One Honest Heart | By : Andreas Category: Harry Potter > Slash - Male/Male > Harry/Draco Views: 5285 -:- Recommendations : 0 -:- Currently Reading : 0 |
Disclaimer: I do not own Harry Potter, nor any of the characters from the books or movies. I do not make any money from the writing of this story. |
12. The Hunt
Even when I stayed after class, I was still one of the crowd, just another one of those troublesome people who demanded something in return for the money they donated. I was just another student trying, and repeatedly failing, to leach learning from the esteemed Mr. Henry Witherto. And in Henry's eyes, this also made me an idiot, and thus unworthy of his attention. Only idiots, he seemed to reason, would need Patronus training as grownups, and choose him as their teacher. In his own rude way, Henry was right about more things than one might have liked to admit, for fear of making his ego explode.
It quickly became clear that simple dawdling after class would not suffice. I could have been a potted plant for all the attention he gave me. So, I hemmed and hawked and said, in the tried and tested manner of journalists and students both, that 'it must be fascinating, spell research.' He looked up from his papers, arched an eyebrow and said 'Why?'. When I answered that with some kind of goldfish impersonation (he later told me, and I feel bound to agree), he simply turned back to his papers, and that was that for that evening. I went home and got pissed.
After my third failed attempt at luring information out of Mr Witherto, I went for the direct approach. I told him I was working on a story about the Patronus Charm, had done extensive research, and would like to see whether he could contribute anything I did not already know. It was the direct approach of a burning arrow towards an inflammable ego. His reply was that it always amazed him how people could question the blatantly obvious but take the ridiculous rambling of prophets as undisputable fact.
He then turned back to his papers again, and I thought even that approach - tried and tested on Ministry officials and close-mouthed cookery-contest crones - would fail.
When I was halfway through packing my bag, he began his lecture. I sat on an uncomfortable wooden chair, opposite his desk, all night through. The recounting of his research and latest findings followed no chronology that I could detect, was largely anecdotal, rapid and ruthlessly academic, and would have been almost entirely incomprehensible if I hadn't actually done the extensive research I'd claimed to. I'd read all his published work, plus bits of a manuscript I'd managed to weasel out of his publisher. I could fill in all the gaps, sometimes vocally, and make the required leaps of logic and chronology. The fact that he didn't manage to confuse or deter me elevated me, on the Witherto ranking, from common idiot to vaguely promising, if rather slow, imbecile.
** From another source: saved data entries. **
-- ==== Sys2Proof/Laws/Decode.lean ====
section
/-! SUPPORT. The laws of the byte-order helpers and of the row lookup. -/

namespace Sys2Proof

theorem loByte_toNat (w : Word) : (loByte w).toNat = w.toNat % 256 := by
  simp [loByte, BitVec.toNat_setWidth]

theorem hiByte_toNat (w : Word) : (hiByte w).toNat = w.toNat / 256 := by
  have := w.isLt
  simp only [hiByte, BitVec.toNat_setWidth, BitVec.toNat_ushiftRight, Nat.shiftRight_eq_div_pow]
  omega

theorem mkWord_toNat (hi lo : Byte) : (mkWord hi lo).toNat = 256 * hi.toNat + lo.toNat := by
  have h1 := hi.isLt
  have h2 := lo.isLt
  have h3 : hi.toNat % 65536 = hi.toNat := Nat.mod_eq_of_lt (by omega)
  have h4 : lo.toNat % 65536 = lo.toNat := Nat.mod_eq_of_lt (by omega)
  have h5 : hi.toNat * 2 ^ 8 % 65536 = hi.toNat * 2 ^ 8 := Nat.mod_eq_of_lt (by omega)
  simp only [mkWord, BitVec.toNat_or, BitVec.toNat_shiftLeft, BitVec.toNat_setWidth, Nat.shiftLeft_eq,
    Nat.reducePow] at *
  rw [h3, h4, h5, Nat.mul_comm, ← Nat.two_pow_add_eq_or_of_lt (i := 8) (by omega)]

/-- A word is the word of its two bytes. -/
@[simp] theorem mkWord_hiByte_loByte (w : Word) : mkWord (hiByte w) (loByte w) = w := by
  apply BitVec.eq_of_toNat_eq
  rw [mkWord_toNat, hiByte_toNat, loByte_toNat]
  omega

@[simp] theorem loByte_mkWord (hi lo : Byte) : loByte (mkWord hi lo) = lo := by
  apply BitVec.eq_of_toNat_eq
  rw [loByte_toNat, mkWord_toNat]
  omega

@[simp] theorem hiByte_mkWord (hi lo : Byte) : hiByte (mkWord hi lo) = hi := by
  apply BitVec.eq_of_toNat_eq
  rw [hiByte_toNat, mkWord_toNat]
  omega

/-- A row that the lookup finds is in the list and has the opcode asked for. -/
theorem findRow_some {op : Byte} {l : List Row} {r : Row} (h : findRow op l = some r) : r ∈ l ∧ r.op = op := by
  induction l with
  | nil => cases h
  | cons q rest ih =>
    rw [findRow] at h
    split at h
    · rename_i hq
      cases h
      exact ⟨List.mem_cons_self, hq⟩
    · exact ⟨List.mem_cons_of_mem _ (ih h).1, (ih h).2⟩

/-- A decode that answers looked its opcode byte up and built the instruction from the bytes after it. -/
theorem decode_ok {bs rest : List Byte} {i : Instr} (h : decode bs = .ok (i, rest)) :
    ∃ op operands r, bs = op :: operands ∧ Config.implemented op = true ∧ findRow op rows = some r ∧
      r.maker.build operands = some (i, rest) := by
  cases bs with
  | nil => cases h
  | cons op operands =>
    simp only [decode] at h
    split at h
    · rename_i himp
      split at h
      · cases h
      · rename_i r hr
        split at h
        · cases h
        · rename_i out hb
          cases h
          exact ⟨op, operands, r, rfl, himp, hr, hb⟩
    · cases h

end Sys2Proof
end

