-- ==== Sys2Proof/Laws/HostMoves.lean ====
section
/-! SUPPORT. What the host's moves answer, and what the machine is after them. -/

namespace Sys2Proof.Machine

/-- The common end of `load` and `reset()` never faults: the reset vector lies in ROM (R296). -/
theorem seedRegisters_eq (s : State) : seedRegisters s =
    .next ((((((((s.setA 0).setX 0).setY 0).setSp 0).setP 0)).setHalted .running).setPc (resetTarget s)) := by
  simp only [seedRegisters, memRead16_resetVector, andThen_ok, finish_ok]
  rfl

theorem hostReset_eq (s : State) : hostReset s =
    .next ((((((((s.setA 0).setX 0).setY 0).setSp 0).setP 0)).setHalted .running).setPc (resetTarget s)) :=
  seedRegisters_eq s

@[simp] theorem prgSizeOf_bytes (size : PrgSize) : prgSizeOf size.bytes = some size := by cases size <;> rfl
@[simp] theorem chrSizeOf_bytes (size : ChrSize) : chrSizeOf size.bytes = some size := by cases size <;> rfl

theorem prgSizeOf_eq_some {n : Nat} {size : PrgSize} : prgSizeOf n = some size ↔ n = size.bytes := by
  refine ⟨fun h => ?_, fun h => h ▸ prgSizeOf_bytes size⟩
  unfold prgSizeOf at h
  split at h
  · cases h; assumption
  · split at h
    · cases h; assumption
    · cases h

theorem chrSizeOf_eq_some {n : Nat} {size : ChrSize} : chrSizeOf n = some size ↔ n = size.bytes := by
  refine ⟨fun h => ?_, fun h => h ▸ chrSizeOf_bytes size⟩
  unfold chrSizeOf at h
  split at h
  · cases h; assumption
  · split at h
    · cases h; assumption
    · cases h

/-- Everything `load` can do: with admitted lengths it seeds the registers of the installed state, otherwise it
refuses with the lengths. -/
theorem load_cases (rom : Cartridge) (init : InitMem) (vs : List Byte) :
    (∃ prgSize chrSize, rom.prg.length = prgSize.bytes ∧ rom.chr.length = chrSize.bytes ∧
      load rom init vs = seedRegisters (installed rom prgSize chrSize init vs)) ∨
    ((∀ prgSize : PrgSize, ∀ chrSize : ChrSize, ¬(rom.prg.length = prgSize.bytes ∧ rom.chr.length = chrSize.bytes)) ∧
      load rom init vs = .refused (.cartridgeSize rom.prg.length rom.chr.length)) := by
  cases hp : prgSizeOf rom.prg.length with
  | none => exact .inr ⟨fun p _ h => (by rw [h.1, prgSizeOf_bytes] at hp; cases hp), by rw [load, hp]⟩
  | some p =>
    cases hc : chrSizeOf rom.chr.length with
    | none => exact .inr ⟨fun _ c h => (by rw [h.2, chrSizeOf_bytes] at hc; cases hc), by rw [load, hp, hc]⟩
    | some c =>
      exact .inl ⟨p, c, prgSizeOf_eq_some.mp hp, chrSizeOf_eq_some.mp hc, by rw [load, hp, hc]⟩

/-- A load never faults by itself: its faults are the cartridge file's. -/
theorem load_ne_fault (rom : Cartridge) (init : InitMem) (vs : List Byte) (f : Fault) :
    load rom init vs ≠ .fault f := by
  obtain ⟨p, c, _, _, h⟩ | ⟨_, h⟩ := load_cases rom init vs <;> rw [h]
  · rw [seedRegisters_eq]; nofun
  · nofun

/-- The lengths R294 admits are those of the two sizes each. -/
theorem Cartridge.sized_iff (rom : Cartridge) : rom.sized ↔
    ∃ (prgSize : PrgSize) (chrSize : ChrSize), rom.prg.length = prgSize.bytes ∧ rom.chr.length = chrSize.bytes := by
  constructor
  · rintro ⟨hp | hp, hc | hc⟩
    · exact ⟨.kib16, .none, hp, hc⟩
    · exact ⟨.kib16, .kib8, hp, hc⟩
    · exact ⟨.kib32, .none, hp, hc⟩
    · exact ⟨.kib32, .kib8, hp, hc⟩
  · rintro ⟨p, c, hp, hc⟩
    exact ⟨by cases p <;> simp_all [PrgSize.bytes], by cases c <;> simp_all [ChrSize.bytes]⟩

theorem load_of_lengths {rom : Cartridge} {prgSize : PrgSize} {chrSize : ChrSize} (init : InitMem)
    (vs : List Byte) (hp : rom.prg.length = prgSize.bytes) (hc : rom.chr.length = chrSize.bytes) :
    load rom init vs = seedRegisters (installed rom prgSize chrSize init vs) := by
  rw [load, hp, hc, prgSizeOf_bytes, chrSizeOf_bytes]

theorem cartridgeBody_eq (b6 : Byte) (file : List Byte) :
    cartridgeBody b6 file = file.drop (bodyStart b6) := by
  unfold cartridgeBody bodyStart
  split <;> rfl

/-- The word the reset vector holds, as a number (R55, R290). -/
theorem resetTarget_toNat (s : State) : (resetTarget s).toNat =
    wordOf (s.byte .prg (0x7FFD % s.prgSize.bytes)) (s.byte .prg (0x7FFC % s.prgSize.bytes)) := by
  unfold resetTarget
  rw [mkWord_toNat]
  rfl

/-- The machine of a faulting move is faulted, and stays so at every step. -/
@[simp] theorem settle_fault (unknown : State) (f : Fault) :
    settle unknown (.fault f) = unknown.setHalted (.faulted f) := rfl
@[simp] theorem settle_next (unknown t : State) : settle unknown (.next t) = t := rfl

theorem step_of_faulted {s : State} {f : Fault} (h : s.halted = .faulted f) : step s = .fault f := by
  rw [step, h]

end Sys2Proof.Machine
end

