-- ==== Sys2Proof/Tests/Slice0.lean ====
section
/-! SUPPORT. The model's own tests.  Expected results are the spec's: the opcode map of 30_encoding.md (R104), the
derived vectors of 95_test_vectors.md section 2 (each named after its row there), the reset rules of
70_reset_and_hazards.md.  The theorems named witness_<obligation> show concrete states and operands that meet that
statement's hypotheses. -/

namespace Sys2Proof.Tests

open Sys2Proof.Machine

set_option Elab.async false

/-! ### Helpers -/

/-- The spec's common start state (95_test_vectors.md section 0), without its filling of ROM with NOPs: reset
vector 0x8000, break vector 0x9000, 32768 bytes of program, 8192 of graphics. -/
def base : State := { State.reset with prg := [(0x7FFD, 0x80), (0x7FFF, 0x90)], pc := 0x8000 }

/-- Bytes placed at an address, `PC` at their first byte. -/
def code (addr : Word) (bytes : List Byte) (s : State) : State := placeBytes bytes addr (s.setPc addr)

/-- A result is a next state with a property. -/
def ends (r : Result) (p : State → Bool) : Bool :=
  match r with
  | .next t => p t
  | .fault _ => false
  | .refused _ => false

/-- A result is a given fault. -/
def faults (r : Result) (f : Fault) : Bool :=
  match r with
  | .next _ => false
  | .fault g => g == f
  | .refused _ => false

/-- An access answers with a property. -/
def answers {α : Type} (r : Except Fault α) (p : α → Bool) : Bool :=
  match r with
  | .ok x => p x
  | .error _ => false

/-- An access faults with a given fault. -/
def fails {α : Type} (r : Except Fault α) (f : Fault) : Bool :=
  match r with
  | .ok _ => false
  | .error g => g == f

/-- The byte a bus read answers is the given one. -/
def reads (a : Word) (v : Byte) (t : State) : Bool := answers (busRead a t) fun x => x.1 == v

/-- A sequence of bus writes. -/
def writes : List (Word × Byte) → State → Except Fault State
  | [], s => .ok s
  | (a, v) :: rest, s =>
    match busWrite a v s with
    | .ok t => writes rest t
    | .error f => .error f

/-- The decoder reads exactly this instruction from exactly these bytes. -/
def decodesTo (bs : List Byte) (i : Instr) : Bool :=
  match decode bs with
  | .ok (j, rest) => j == i && rest == []
  | .error _ => false

/-- Every pair of a list is bytes and the instruction they decode to. -/
def decodesAll (l : List (List Byte × Instr)) : Bool := l.all fun p => decodesTo p.1 p.2

theorem next_of_ends {r : Result} {p : State → Bool} (h : ends r p = true) : ∃ t, r = .next t ∧ p t = true := by
  cases r with
  | next t => exact ⟨t, rfl, h⟩
  | fault f => cases h
  | refused q => cases h

theorem fault_of_faults {r : Result} {f : Fault} (h : faults r f = true) : r = .fault f := by
  cases r with
  | next t => cases h
  | fault g => rw [show g = f from by simpa [faults] using h]
  | refused q => cases h

theorem ok_of_answers {α : Type} {r : Except Fault α} {p : α → Bool} (h : answers r p = true) :
    ∃ x, r = .ok x ∧ p x = true := by
  cases r with
  | ok x => exact ⟨x, rfl, h⟩
  | error f => cases h

theorem error_of_fails {α : Type} {r : Except Fault α} {f : Fault} (h : fails r f = true) : r = .error f := by
  cases r with
  | ok x => cases h
  | error g => rw [show g = f from by simpa [fails] using h]

/-! ### Well-formedness: an ill-formed term for each check -/

/-- An opcode outside the implemented set (R8 admits a smaller set) is refused. -/
theorem test_wellFormed_refuses_unimplemented : wellFormedIn (fun b => b != 0xEA) opLen .nop = false := by decide +kernel
/-- An opcode without a length entry is refused (R107). -/
theorem test_wellFormed_refuses_missing_length :
    wellFormedIn Config.implemented (fun _ => none) (.ldaImm 0) = false := by decide +kernel
/-- An opcode whose length entry is not its format's length is refused (R107). -/
theorem test_wellFormed_refuses_wrong_length :
    wellFormedIn Config.implemented (fun _ => some 2) (.ldaAbs 0) = false := by decide +kernel
theorem test_wellFormed_accepts : wellFormed (.ldaAbs 0) = true := by decide +kernel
The Dementor's defining trait, he explained, was its lack of life, the absence of the energy that keeps all other creatures sentient and aware. The Patronus, on the other hand, is nothing but life. It's a piece of ourselves that we release from the bounds of our body and mind when both are failing us. But life, though strong, cannot exist (at least not in this world) without a body to contain it. Therefore, it seeks a vessel to fill, and the only bodies not already full of life are Dementors and their demented victims. That is why the Patronus charges towards the nearest Dementor. It is, Henry said, rather like water pouring into a cavity in the ground. There is, he concluded with one of his trademark snorts, nothing nobler about our Patroni than about ourselves. Ergo, nothing noble at all.
That morning, I dreamt of snake-like Patroni slithering and sliding into a large black hole, in the centre of which lay the unconscious, bloody shape of Harry Potter. The following evening, our plan took shape, and one week later, the hunt began.
The idea, birthed by me but brought to maturity by Henry, was that Patroni, being pure energy, work on a level of reality where even distant absences of life (Dementors) would affect them, much as the North and South Poles affect a common compass. We theorized that with every other body in Britain filled with life (or rapidly decomposing, as Henry thoughtfully pointed out), Patroni would detect the missing Dementor and gravitate towards it in some barely noticeable manner. Throughout his many Patronus classes, Henry had observed that Patroni tended to pull north, towards Azkaban Fortress.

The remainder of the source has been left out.